# Grizzly G1023RLX 10" 3HP saw with extended table



## LittleBlackDuck (Feb 26, 2016)

Hey *HP*, did you stick a photo of the saw up on your wall…?

How about a few happy snaps of it contently snuggling up to you in your workshop.


----------



## TechTeacher04 (Mar 17, 2014)

I recently bought the same saw, I wanted a full 3 HP saw and better dust collection than my G0715P offered. I am having a hard time getting everything level and the missing hardware has slowed the process considerable.
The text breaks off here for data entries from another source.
-- ==== Sys2Proof/Certificates/Slice0/Obligations.lean ====
section
/-! DEFINITION. The statements for the provers. Each docstring names the rules of spec/ it rests on, and
the log entry where a clause is the model's own choice. -/

open Sys2Proof Sys2Proof.Machine

/-! ### The step -/

/-- The command at the front of the queue acts on the state with the queue's rest (the queue is the model's
own, log entry 34). -/
def Obligations.StepRunsFrontCommand : Prop :=
  ∀ (c : Instr) (rest : List Instr) (s : State),
    step { s with pending := c :: rest } = exec c { s with pending := rest }

/-- The model's own choices. Every command completes, in every state, the expiry of a stopped timer included
(log entry 5), and leaves the queue (log entry 34), the model's clock (log entry 3) and, but for the pin
reset and the end of a reset, the level of RSTN alone (log entry 28). A step on an empty queue (log entry 3)
acts as one of the commands that are due, whichever (log entry 4): in a running part those whose timers have
run out and, within their bounds, the ends of the computation and of the open window (log entry 13), with the
raw counts and the first channel that the free values give (log entries 14 and 18). Where none is due, 1 µs
passes: every running timer and debounce counts down by 1, the wheel timestamp counter and the ages count up
by 1, all else stays; a soft reset counts down its own time alone, and the other two resets wait. -/
def Obligations.CommandsAndIdleComplete : Prop :=
  (∀ (c : Instr) (s : State), ∃ t, exec c s = .next t ∧ t.pending = s.pending ∧ t.ticks = s.ticks ∧
    (c ≠ .pinReset → c ≠ .resetEnd → t.rstn = s.rstn)) ∧
  ∀ s : State, s.pending = [] →
    let ranOut (x : Timer) : Prop := x = some 0
    let raws (n : Nat) : BitVec 12 := Config.analogRaw s.ticks n
    let input : Nat := match s.conv.position with
      | .an0 => 0
      | .an1 => 1
      | .an2 => 2
      | .an3 => 3
      | .an4 => 4
      | .an5 => 5
    let first : Bridge := if Config.tiltTakesFirst s.ticks = true then .tilt else .steer
    let runsOut (i : Instr) : Prop :=
      match i with
      | .exchangeTimerExpiry => ranOut s.port.timer
      | .deferralLimitExpiry => ranOut s.port.deferral
      | .windowOpen => s.port.window = .opened ∧ min 80 (Config.windowTime s.ticks) ≤ s.port.windowAge
      | .controlCycleExpiry now => ranOut s.law.timer ∧ now = s.wheels.counter
      | .computationComplete =>
          ∃ c, s.law.computing = some c ∧ min 100 (Config.computationTime s.ticks) ≤ c.age
      | .contactAccepted l => ranOut (s.seq.contact l).debounce
      | .releaseLimitExpiry => s.seq.mode = .releasing ∧ ranOut s.seq.lockLimit
      | .engageLimitExpiry => s.seq.mode = .engaging ∧ ranOut s.seq.lockLimit
      | .releaseHoldOffExpiry => ranOut s.seq.holdOff
      | .roundTimerExpiry => ranOut s.bus.timer
      | .normalConversionComplete raw => ranOut s.conv.normal ∧ raw = raws input
      | .injectedTrigger => ranOut s.conv.centre
      | .injectedComplete tilt steer channel =>
          ranOut s.conv.injected ∧ tilt = raws 6 ∧ steer = raws 7 ∧ channel = first
      | .pwmPeriodStart => ranOut s.drive.period
      | .solenoidPullInExpiry => ranOut s.drive.pullIn
      | .ackTimerExpiry k => ranOut (s.faults.get k).ackTimer
      | .fltnMinTimerExpiry => ranOut s.faults.minTimer
      | _ => False
    let due (i : Instr) : Prop := (s.phase = .running ∧ runsOut i) ∨ (s.phase = .soft 0 ∧ i = .resetEnd)
    let less (x : Timer) : Timer := x.map (· - 1)
    let held (c : Contact) : Contact := { c with debounce := less c.debounce }
    let later : State := { s with ticks := s.ticks + 1 }
    (∀ i, due i → ∃ j, due j ∧ step s = exec j s) ∧
    ((∀ i, ¬ due i) → ∃ t, step s = .next t ∧
      (s.phase = .powerOn ∨ s.phase = .pin → t = later) ∧
      (∀ left, s.phase = .soft left → t = { later with phase := .soft (left - 1) }) ∧
      (s.phase = .running →
        t = { later with
          seq := { s.seq with lockLimit := less s.seq.lockLimit, holdOff := less s.seq.holdOff,
                              lke := held s.seq.lke, lkr := held s.seq.lkr, lrq := held s.seq.lrq }
          law := { s.law with
            timer := less s.law.timer
            computing := s.law.computing.map fun c => { c with age := c.age + 1 } }
          bus := { s.bus with timer := less s.bus.timer }
          wheels := { s.wheels with counter := s.wheels.counter + 1 }
          conv := { s.conv with normal := less s.conv.normal, centre := less s.conv.centre,
                                injected := less s.conv.injected }
          drive := { s.drive with period := less s.drive.period, pullIn := less s.drive.pullIn }
          faults := t.faults
          port := { s.port with
            timer := less s.port.timer
            deferral := less s.port.deferral
            windowAge := if s.port.window = .opened then s.port.windowAge + 1 else s.port.windowAge } } ∧
        t.faults.minTimer = less s.faults.minTimer ∧ t.faults.retained = s.faults.retained ∧
        ∀ k : FaultKind, t.faults.get k =
          { s.faults.get k with ackTimer := less (s.faults.get k).ackTimer }))

/-! ### Invariants that every step keeps -/

/-- What every reset leaves in the blocks, value by value: Tables 1-3 (the contacts open in debounced level,
their lines as they stand), 2-5, 3-4 with the default bank of R56 and the defaults of Table 3-3, 4-4 with the
entries of R71, 5-5, 6-4 with the tooth arc of R104, 7-3, 8-4, 9-3 (the fault table's defaults stand in
SetFaultPolicy), 10-7 and the report map of R176; these are the blocks ResetsBegin and
ResetEndsAndAccessesBefore name. The state after reset holds them with the timers that run from the end of a
reset and the bus master's one clear (R27, R74, R89, R119, R120, R132, R165), and is safe in every way (R4,
R56, R143, R162, R181). That it stands after a power-on reset, RSTN high and the lines open, is log entry 1,
the data last driven log entry 2, the model's clock log entry 3, the empty queue log entry 34. -/
def Obligations.ResetValuesAndSafety : Prop :=
  let open_ (closed : Bool) : Contact := { line := closed, level := false, debounce := none }
  let results : Results :=
    { cycle := 0, phi := 0, phiDot := 0, delta := 0, tauR := 0, v := 0, phiStar := 0, aEff := 0, gEff := 0,
      tTilt := 0, tSteer := 0, iTilt := 0, iSteer := 0 }
  let point (speed : Nat) : SchedulePoint := { speed := speed, authority := 1000, steerGain := 0, kds := 0 }
  let tuning : Tuning :=
    { kp := 400, kd := 40, kdSafe := 40, tmaxTilt := 2000, slewTilt := 100, tmaxSteer := 800,
      slewSteer := 50, ls := 4000, vRel := 150, vCap := 80, captureBand := 150, captureRate := 500,
      degradeCap := 500, ktTilt := 600, ktSteer := 600, iLimitTilt := 15000, iLimitSteer := 15000,
      tripCurrent := 25000, kpi := 800, ki := 40, supplyLow := 36000, supplyHigh := 60000, hotLimit := 1200 }
  let bank : Bank :=
    { speedAxis := #v[0, 100, 200, 400, 700, 1000, 1500, 2500]
      steerAxis := #v[-4000, -2000, -1000, -500, 0, 500, 1000, 2000, 4000]
      leanMap := Vector.replicate 8 (Vector.replicate 9 0)
      schedule := #v[point 0, point 100, point 200, point 400, point 800, point 2500]
      tuning := tuning }
  let device : Device :=
    { cfg := { enabled := false, address := 0, regWidth := 1, regAddr := 0, readLength := 1, quantity := .lean,
               rawPos := 0, little := false, gain := 0, offset := 0, status := none, maxStep := 0,
               staleLimit := 5 }
      run := { last := 0, age := none, misses := 0, joined := false, sampled := false } }
  let quantity : QuantityRecord :=
    { primary := .absent, fallback := .absent, state := .lost, inUse := .absent, held := 0, holdCount := 10,
      returnCount := 0, raised := .nothing, shown := { state := .lost, inUse := .absent } }
  let pot : PotScale := { centre := 2048, gain := 256 }
  let wheel : WheelRecord :=
    { teeth := 48, circumference := 1300, arc := 27083, state := .stopped, reference := none,
      lastPeriod := none, rejectRun := 0, acceptRun := 0, speed := 0, shown := { state := .stopped, speed := 0 } }
  let run : ThresholdRun := { raised := false, run := 0 }
  let channel : Channel :=
    { state := .off, wanted := false, setpoint := 0, integrator := 0, duty := 0, applied := 0, overRun := 0 }
  let ring : Ring :=
    { publish := 0, released := 0, dropped := 0, writePos := 0, offer := 0, queue := [], footprints := [] }
  (∀ lke lkr lrq : Bool, Sequencer.cleared lke lkr lrq =
    { mode := .off, solenoid := false, captureCount := 0, attemptCount := 0, hostLock := false,
      lockLimit := none, holdOff := none, latchHolding := false, lastSpeed := 0, lke := open_ lke,
      lkr := open_ lkr, lrq := open_ lrq }) ∧
  Law.cleared = { timer := none, cycle := 0, started := false, prevTilt := 0, prevSteer := 0, prevDelta := 0,
                  computing := none, results := results } ∧
  Tables.cleared = { activeBank := bank, pendingBank := bank, commitPending := false, generation := 0 } ∧
  Bus.cleared = { speed := .mhz1, stuck := false, timer := none, devices := Vector.replicate 6 device,
                  activity := .idle, round := .notStarted, passUsed := false, queue := [] } ∧
  Selector.cleared = { lean := quantity, rate := quantity, steer := quantity, torque := quantity,
                       leanPot := pot, steerPot := pot, prevPhi := 0 } ∧
  Tracker.cleared = { counter := 0, frontLeft := wheel, frontRight := wheel, rear := wheel, heldSpeed := 0,
                      holdCount := 0, degradedRaised := false, lostRaised := false } ∧
  Converter.cleared =
    { supply := 0, tiltTemp := 0, steerTemp := 0, leanPot := 0, steerPot := 0, logic := 0, tiltCurrent := 0,
      steerCurrent := 0, position := .an0, normal := none, centre := none, injected := none, low := run,
      high := run, hotTilt := run, hotSteer := run } ∧
  Drive.cleared = { tilt := channel, steer := channel, period := none, stage := .off, pullIn := none,
                    holdDriven := false } ∧
  (∀ kept : Retained, (FaultMonitor.cleared kept).minTimer = none ∧
    (FaultMonitor.cleared kept).retained = kept ∧
    ∀ k : FaultKind, (FaultMonitor.cleared kept).get k =
      let r := ((FaultMonitor.cleared kept).get k).policyReaction
      { policyReaction := r, policyTimeout := 0, state := .clear, reaction := r, timeout := 0,
        acknowledged := false, escalated := false, ackTimer := none, count := 0, lastInstance := 0 }) ∧
  Retained.zero = { kind := 0, lastInstance := 0, modeBefore := .off, phi := 0, v := 0, cycle := 0,
                    count := 0 } ∧
  (∀ (mem : Memory) (driven : Word) (enable : BitVec 7) (mode : PortMode),
    Port.cleared mem driven enable mode =
      { mem := mem, timer := none, window := .closed, windowAge := 0, opensAtCompletion := false,
        holdArmed := false, deferral := none, inProgress := none, held := [], adData := driven, cause := 0,
        enable := enable, mode := mode, take := 0, expected := 0, event := ring, trace := ring,
        map := { directiveDone := .event, modeChanged := .event, faultChanged := .event
                 sourceChanged := .event, tablesSwapped := .event, trace := .trace }
        selection := { codes := [], decimation := 0, counter := 0 }, snapshotNumber := 0 }) ∧
  State.reset =
    { pending := [], phase := .running, rstn := true, ticks := 0, seq := .cleared false false false
      law := { Law.cleared with timer := some 2000 }, tables := .cleared
      bus := { Bus.cleared with
        timer := some 2000
        activity := .clear { speed := .mhz1, wire := List.replicate 9 .clock ++ [.stop] } }
      sel := .cleared, wheels := .cleared
      conv := { Converter.cleared with normal := some 10, centre := some 25 }
      drive := { Drive.cleared with period := some 50 }, faults := .cleared .zero
      port := { Port.cleared [] 0 0 .wait with timer := some 1000, cause := 1 } } ∧
  MemorySafe State.reset.port ∧ LockSafe State.reset ∧ FaultsSafe State.reset.faults ∧
    BridgesSafe State.reset ∧ RingsSafe State.reset.port ∧ TablesSafe State.reset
I agree about the quality vs price.


----------



## ssnvet (Jan 10, 2012)

re. the fence.

My old Beisemyer weighs a ton, due to using quite heavy gage steel extrusions.

Compare the weight of the Shop Fox to the Beis and I'll bet you a nickel there's quite the difference.


----------



## bp2878 (Jan 5, 2019)

> re. the fence.
> 
> My old Beisemyer weighs a ton, due to using quite heavy gage steel extrusions.
> 
> ...


Yes, big difference in weight. The shop fox one isn't light, but it is much light than the beisemeyer. Once I finish the dresser I'm currently building, I think I'm going to take a day and strip and paint my biesemeyer and throw it on the new saw. Then again I probably won't, too much other stuff to build. good thought though.


----------



## bp2878 (Jan 5, 2019)

What are you having trouble leveling? I read about some having issues with the left wing not being perfectly flat, but mine was fine.


> I recently bought the same saw, I wanted a full 3 HP saw and better dust collection than my G0715P offered. I am having a hard time getting everything level and the missing hardware has slowed the process considerable. I agree about the quality vs price.
> 
> - TechTeacher04


----------



## jonah (May 15, 2009)

Disappointing that they've replaced the right wing with more melamine extension table. Those extensions are always crap, even from the big boys.


----------



## TechTeacher04 (Mar 17, 2014)

Update, I have been able to get everything level. The problem was the L iron on the front of the saw that the square tube for the fence mounts too. Made my first cuts yesterday. So far so good.


----------



## OzarkJim (8 mo ago)

We have two of the same saw bought without the extensions in our shop. Instead of adding the Grizzly extensions we went with Vega fence systems and have added Wixey DRO systems. VERY HAPPY with our saws! Since the Vega has a microadjustment and the Wixey reads down to the 1/1000 (not that you need to be that accurate) this combination more or less does the same as an Incra (not knockng the Incra at all).

In particular, the Wixey digital readout was a great improvement taking the guesswork out of reading the red line (which was really bad with the Shop Fox to far from the tape). We have Wixey on our planer and the depth gauge for router table.

Have an Incra fence on one of our Router tables. It is a great fence but they are extremely slow (as in up to 4 months) on shipping. We will be adding another Incra to our other Router table but the Vega/Wixey combination is good enough I think for our Table Saws as we cannot use the combination (with router) on them (clearance issue to right side of tablesaw).


----------